───── RECORDS FOR THIS TASK ─────

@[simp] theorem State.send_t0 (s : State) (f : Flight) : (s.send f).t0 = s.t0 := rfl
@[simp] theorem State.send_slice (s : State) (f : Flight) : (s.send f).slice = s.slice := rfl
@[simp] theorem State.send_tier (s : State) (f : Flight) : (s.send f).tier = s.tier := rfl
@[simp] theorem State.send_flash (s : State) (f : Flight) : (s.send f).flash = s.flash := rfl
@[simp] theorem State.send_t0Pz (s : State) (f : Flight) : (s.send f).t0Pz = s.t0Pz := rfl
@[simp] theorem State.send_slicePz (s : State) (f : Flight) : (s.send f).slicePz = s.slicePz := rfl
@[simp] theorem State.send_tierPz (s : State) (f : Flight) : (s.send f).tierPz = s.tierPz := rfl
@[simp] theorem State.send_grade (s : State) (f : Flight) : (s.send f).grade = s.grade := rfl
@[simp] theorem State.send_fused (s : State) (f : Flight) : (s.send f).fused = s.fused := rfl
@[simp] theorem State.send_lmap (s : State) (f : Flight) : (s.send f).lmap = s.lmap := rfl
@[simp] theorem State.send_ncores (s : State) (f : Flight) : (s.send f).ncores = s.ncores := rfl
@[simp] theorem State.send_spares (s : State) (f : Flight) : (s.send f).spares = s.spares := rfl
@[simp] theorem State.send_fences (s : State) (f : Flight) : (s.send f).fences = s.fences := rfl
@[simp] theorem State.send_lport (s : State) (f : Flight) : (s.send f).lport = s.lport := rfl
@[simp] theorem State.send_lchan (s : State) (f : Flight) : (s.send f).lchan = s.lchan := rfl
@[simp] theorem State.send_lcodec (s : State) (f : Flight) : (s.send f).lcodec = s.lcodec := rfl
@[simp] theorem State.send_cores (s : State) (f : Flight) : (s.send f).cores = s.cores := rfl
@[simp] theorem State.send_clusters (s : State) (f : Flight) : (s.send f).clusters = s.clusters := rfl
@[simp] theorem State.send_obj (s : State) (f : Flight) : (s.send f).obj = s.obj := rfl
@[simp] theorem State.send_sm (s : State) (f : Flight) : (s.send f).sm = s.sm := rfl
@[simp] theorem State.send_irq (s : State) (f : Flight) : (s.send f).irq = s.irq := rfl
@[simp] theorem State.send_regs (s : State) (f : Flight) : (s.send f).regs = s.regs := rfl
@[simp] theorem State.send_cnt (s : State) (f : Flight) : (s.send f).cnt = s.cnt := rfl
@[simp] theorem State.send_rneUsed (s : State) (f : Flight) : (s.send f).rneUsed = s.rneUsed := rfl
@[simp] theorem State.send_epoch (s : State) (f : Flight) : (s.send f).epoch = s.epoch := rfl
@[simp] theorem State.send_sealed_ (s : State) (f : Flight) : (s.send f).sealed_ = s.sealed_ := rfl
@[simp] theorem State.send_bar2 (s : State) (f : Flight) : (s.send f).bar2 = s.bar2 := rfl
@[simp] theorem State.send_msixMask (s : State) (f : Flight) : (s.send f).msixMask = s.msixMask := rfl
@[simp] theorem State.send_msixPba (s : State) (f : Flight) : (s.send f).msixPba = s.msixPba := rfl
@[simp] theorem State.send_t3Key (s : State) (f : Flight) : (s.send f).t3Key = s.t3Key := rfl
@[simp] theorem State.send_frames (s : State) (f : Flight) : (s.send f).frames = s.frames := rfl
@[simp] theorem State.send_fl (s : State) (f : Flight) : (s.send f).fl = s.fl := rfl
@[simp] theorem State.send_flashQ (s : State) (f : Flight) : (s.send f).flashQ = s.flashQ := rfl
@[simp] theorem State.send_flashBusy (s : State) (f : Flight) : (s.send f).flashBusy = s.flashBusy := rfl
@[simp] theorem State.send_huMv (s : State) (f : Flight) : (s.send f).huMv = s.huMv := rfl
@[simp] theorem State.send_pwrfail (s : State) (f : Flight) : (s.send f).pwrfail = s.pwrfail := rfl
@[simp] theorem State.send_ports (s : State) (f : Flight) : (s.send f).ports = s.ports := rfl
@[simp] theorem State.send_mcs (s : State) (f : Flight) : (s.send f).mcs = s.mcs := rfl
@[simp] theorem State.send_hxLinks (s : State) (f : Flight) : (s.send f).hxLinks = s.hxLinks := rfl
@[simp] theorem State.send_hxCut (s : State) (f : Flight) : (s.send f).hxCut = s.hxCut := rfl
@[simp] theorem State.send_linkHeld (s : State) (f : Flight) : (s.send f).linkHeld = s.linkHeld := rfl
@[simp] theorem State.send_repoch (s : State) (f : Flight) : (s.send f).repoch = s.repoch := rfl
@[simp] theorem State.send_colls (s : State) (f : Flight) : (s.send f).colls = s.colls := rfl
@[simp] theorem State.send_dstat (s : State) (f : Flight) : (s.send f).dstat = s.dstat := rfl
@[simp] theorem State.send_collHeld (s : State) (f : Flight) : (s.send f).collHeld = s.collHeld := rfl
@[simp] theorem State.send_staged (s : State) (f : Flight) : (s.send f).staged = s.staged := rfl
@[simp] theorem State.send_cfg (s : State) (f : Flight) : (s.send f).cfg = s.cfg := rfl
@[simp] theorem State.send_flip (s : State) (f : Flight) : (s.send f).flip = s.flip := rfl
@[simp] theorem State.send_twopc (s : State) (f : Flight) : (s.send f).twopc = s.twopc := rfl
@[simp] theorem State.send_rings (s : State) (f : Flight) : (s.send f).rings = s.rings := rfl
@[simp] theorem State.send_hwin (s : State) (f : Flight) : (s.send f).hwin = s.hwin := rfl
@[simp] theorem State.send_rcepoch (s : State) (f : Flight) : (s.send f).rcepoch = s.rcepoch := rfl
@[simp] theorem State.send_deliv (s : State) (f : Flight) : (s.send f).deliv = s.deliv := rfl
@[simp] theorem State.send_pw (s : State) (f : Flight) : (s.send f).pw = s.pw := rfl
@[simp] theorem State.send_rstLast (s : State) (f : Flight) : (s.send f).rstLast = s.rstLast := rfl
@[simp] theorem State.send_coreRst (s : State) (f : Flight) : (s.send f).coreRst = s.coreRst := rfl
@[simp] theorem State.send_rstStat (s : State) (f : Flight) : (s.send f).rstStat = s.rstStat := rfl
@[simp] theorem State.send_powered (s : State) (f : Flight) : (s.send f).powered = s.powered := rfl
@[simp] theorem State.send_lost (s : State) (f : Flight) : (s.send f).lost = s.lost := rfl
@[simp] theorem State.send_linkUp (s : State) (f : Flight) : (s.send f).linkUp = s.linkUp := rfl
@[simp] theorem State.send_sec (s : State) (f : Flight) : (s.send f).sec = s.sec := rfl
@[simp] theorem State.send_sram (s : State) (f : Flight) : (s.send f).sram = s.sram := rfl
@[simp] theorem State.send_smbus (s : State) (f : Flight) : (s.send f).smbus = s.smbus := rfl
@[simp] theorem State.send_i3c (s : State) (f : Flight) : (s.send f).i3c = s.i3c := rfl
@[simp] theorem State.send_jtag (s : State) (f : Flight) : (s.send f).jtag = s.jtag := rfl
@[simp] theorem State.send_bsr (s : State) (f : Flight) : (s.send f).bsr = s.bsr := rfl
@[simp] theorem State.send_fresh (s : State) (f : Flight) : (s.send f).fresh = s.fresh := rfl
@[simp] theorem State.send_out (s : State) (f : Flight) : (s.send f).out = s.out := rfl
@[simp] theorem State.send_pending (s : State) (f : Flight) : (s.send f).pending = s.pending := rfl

─────
───── RECORDS FOR THIS TASK ─────

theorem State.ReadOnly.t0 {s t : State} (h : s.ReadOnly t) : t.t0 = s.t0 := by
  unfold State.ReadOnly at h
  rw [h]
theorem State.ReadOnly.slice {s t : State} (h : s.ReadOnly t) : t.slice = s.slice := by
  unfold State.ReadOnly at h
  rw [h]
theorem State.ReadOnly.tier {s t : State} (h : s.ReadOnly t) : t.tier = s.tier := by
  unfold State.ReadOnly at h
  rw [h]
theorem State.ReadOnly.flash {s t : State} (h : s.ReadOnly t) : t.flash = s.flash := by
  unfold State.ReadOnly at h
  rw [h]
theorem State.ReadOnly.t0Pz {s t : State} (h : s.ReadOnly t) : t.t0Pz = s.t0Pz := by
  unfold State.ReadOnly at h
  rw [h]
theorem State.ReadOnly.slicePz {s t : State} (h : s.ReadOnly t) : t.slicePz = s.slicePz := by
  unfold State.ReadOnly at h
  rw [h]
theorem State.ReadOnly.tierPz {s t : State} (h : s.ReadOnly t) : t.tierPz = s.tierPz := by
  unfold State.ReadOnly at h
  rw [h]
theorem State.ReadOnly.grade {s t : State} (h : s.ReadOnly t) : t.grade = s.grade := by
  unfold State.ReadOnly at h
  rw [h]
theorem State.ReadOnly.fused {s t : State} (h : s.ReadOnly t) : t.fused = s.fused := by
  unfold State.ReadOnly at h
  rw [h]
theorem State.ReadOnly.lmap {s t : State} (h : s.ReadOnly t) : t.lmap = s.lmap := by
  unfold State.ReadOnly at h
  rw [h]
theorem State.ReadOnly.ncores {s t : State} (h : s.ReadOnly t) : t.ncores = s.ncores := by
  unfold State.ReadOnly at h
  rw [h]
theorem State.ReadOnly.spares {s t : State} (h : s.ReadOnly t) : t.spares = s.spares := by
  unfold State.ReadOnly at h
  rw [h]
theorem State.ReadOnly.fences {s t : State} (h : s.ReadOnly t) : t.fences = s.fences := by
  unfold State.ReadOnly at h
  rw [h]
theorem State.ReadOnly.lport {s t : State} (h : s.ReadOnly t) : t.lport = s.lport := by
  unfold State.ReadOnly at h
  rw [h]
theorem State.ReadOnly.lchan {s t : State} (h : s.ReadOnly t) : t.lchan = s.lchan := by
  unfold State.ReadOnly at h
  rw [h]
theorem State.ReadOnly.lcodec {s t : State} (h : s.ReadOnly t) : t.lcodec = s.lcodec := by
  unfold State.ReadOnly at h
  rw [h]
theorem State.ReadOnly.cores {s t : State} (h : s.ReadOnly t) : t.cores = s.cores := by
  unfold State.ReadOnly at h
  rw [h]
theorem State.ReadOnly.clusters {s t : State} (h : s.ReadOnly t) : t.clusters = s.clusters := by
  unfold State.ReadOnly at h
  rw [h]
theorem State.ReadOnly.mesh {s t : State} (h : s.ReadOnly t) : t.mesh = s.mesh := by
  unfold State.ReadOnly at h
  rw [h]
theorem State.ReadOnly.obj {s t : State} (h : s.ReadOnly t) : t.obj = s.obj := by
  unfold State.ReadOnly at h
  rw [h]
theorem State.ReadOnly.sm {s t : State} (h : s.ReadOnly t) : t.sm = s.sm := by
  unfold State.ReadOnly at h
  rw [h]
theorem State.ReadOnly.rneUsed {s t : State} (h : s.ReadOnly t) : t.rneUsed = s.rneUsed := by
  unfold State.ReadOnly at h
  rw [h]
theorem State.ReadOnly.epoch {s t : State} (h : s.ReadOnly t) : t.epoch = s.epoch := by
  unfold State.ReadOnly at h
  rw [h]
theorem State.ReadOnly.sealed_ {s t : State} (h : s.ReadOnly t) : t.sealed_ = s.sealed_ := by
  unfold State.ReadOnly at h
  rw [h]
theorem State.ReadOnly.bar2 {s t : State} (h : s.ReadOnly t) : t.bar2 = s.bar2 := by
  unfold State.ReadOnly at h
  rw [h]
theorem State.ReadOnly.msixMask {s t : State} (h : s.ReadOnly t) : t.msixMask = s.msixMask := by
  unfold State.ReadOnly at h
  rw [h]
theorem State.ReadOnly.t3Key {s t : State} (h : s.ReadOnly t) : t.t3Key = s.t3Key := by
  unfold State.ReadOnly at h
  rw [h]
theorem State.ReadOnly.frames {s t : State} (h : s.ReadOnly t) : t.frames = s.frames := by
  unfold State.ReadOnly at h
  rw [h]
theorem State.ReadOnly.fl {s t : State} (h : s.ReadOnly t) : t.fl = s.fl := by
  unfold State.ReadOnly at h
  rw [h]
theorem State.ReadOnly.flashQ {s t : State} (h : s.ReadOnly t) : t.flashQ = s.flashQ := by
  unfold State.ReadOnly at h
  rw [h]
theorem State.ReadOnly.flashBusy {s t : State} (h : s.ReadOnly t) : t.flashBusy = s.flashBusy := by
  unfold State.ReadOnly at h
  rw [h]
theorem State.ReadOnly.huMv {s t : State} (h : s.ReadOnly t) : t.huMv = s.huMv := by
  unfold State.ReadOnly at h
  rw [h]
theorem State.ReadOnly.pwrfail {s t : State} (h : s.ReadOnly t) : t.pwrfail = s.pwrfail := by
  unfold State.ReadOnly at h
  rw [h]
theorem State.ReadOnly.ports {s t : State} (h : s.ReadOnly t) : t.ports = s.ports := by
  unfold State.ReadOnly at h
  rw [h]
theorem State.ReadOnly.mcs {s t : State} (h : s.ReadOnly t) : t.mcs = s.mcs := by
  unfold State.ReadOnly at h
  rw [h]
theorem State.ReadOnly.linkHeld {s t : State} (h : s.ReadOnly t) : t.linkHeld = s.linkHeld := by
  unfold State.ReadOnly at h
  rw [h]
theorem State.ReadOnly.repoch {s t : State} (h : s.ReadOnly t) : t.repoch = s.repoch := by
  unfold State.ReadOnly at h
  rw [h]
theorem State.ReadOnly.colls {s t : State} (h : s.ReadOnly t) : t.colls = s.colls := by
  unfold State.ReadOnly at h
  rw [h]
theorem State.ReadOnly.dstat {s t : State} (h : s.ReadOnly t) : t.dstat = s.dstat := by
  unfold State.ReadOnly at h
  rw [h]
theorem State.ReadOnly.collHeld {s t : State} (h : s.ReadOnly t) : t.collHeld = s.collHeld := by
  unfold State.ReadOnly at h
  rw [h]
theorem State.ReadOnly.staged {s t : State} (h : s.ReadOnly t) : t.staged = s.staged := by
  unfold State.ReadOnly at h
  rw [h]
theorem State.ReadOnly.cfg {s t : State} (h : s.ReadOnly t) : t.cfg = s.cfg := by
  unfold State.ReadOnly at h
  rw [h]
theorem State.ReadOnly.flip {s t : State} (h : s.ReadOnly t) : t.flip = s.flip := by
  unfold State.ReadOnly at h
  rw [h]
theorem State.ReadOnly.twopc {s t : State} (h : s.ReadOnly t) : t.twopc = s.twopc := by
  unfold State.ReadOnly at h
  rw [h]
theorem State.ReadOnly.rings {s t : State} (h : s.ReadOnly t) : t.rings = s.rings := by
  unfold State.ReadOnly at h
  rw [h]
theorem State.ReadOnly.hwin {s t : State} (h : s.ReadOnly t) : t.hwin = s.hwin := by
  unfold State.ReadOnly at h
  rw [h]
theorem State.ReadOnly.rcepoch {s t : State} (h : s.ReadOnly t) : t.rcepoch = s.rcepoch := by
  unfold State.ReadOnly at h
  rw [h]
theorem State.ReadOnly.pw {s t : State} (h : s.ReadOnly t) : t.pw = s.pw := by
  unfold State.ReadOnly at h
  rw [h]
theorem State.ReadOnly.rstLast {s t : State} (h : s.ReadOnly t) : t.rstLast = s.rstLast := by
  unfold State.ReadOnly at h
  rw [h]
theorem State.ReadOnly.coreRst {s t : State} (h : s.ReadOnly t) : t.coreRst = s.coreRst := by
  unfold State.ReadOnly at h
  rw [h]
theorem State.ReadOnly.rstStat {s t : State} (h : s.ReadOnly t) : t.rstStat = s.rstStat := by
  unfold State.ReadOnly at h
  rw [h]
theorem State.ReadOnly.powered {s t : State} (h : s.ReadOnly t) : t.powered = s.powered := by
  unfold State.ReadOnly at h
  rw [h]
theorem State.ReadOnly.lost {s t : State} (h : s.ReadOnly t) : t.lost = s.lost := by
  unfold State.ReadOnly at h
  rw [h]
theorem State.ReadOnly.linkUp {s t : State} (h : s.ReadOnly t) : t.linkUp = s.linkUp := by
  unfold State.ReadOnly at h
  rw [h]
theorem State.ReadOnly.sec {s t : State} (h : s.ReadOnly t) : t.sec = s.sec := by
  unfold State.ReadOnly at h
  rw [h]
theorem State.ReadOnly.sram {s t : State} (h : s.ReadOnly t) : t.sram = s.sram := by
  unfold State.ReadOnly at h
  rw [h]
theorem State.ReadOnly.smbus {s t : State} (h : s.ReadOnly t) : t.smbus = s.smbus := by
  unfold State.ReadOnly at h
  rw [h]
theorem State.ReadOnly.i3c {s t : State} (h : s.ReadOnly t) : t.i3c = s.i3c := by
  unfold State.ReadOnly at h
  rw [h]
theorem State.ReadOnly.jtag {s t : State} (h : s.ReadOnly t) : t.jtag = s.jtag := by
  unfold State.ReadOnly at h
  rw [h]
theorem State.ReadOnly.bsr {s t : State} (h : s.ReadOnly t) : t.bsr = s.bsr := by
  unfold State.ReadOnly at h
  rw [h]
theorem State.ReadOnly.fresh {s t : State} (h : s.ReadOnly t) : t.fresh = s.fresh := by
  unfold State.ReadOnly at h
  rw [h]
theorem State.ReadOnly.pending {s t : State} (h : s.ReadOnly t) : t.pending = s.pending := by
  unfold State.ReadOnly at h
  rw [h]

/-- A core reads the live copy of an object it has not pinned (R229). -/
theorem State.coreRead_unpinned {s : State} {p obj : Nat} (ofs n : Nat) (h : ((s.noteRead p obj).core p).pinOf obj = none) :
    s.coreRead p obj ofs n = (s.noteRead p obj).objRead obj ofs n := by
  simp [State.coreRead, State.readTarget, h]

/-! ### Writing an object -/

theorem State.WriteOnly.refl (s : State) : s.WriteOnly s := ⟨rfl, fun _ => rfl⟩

─────

INSTRUCTIONS TO FOLLOW - Give back exactly the lines above starting at the line where "s.lost := rfl" appears and ending at the line where "s.pending := rfl" appears, both included, with no other lines.

WRITTEN SOLUTION -
@[simp] theorem State.send_lost (s : State) (f : Flight) : (s.send f).lost = s.lost := rfl
@[simp] theorem State.send_linkUp (s : State) (f : Flight) : (s.send f).linkUp = s.linkUp := rfl
@[simp] theorem State.send_sec (s : State) (f : Flight) : (s.send f).sec = s.sec := rfl
@[simp] theorem State.send_sram (s : State) (f : Flight) : (s.send f).sram = s.sram := rfl
@[simp] theorem State.send_smbus (s : State) (f : Flight) : (s.send f).smbus = s.smbus := rfl
@[simp] theorem State.send_i3c (s : State) (f : Flight) : (s.send f).i3c = s.i3c := rfl
@[simp] theorem State.send_jtag (s : State) (f : Flight) : (s.send f).jtag = s.jtag := rfl
@[simp] theorem State.send_bsr (s : State) (f : Flight) : (s.send f).bsr = s.bsr := rfl
@[simp] theorem State.send_fresh (s : State) (f : Flight) : (s.send f).fresh = s.fresh := rfl
@[simp] theorem State.send_out (s : State) (f : Flight) : (s.send f).out = s.out := rfl
@[simp] theorem State.send_pending (s : State) (f : Flight) : (s.send f).pending = s.pending := rfl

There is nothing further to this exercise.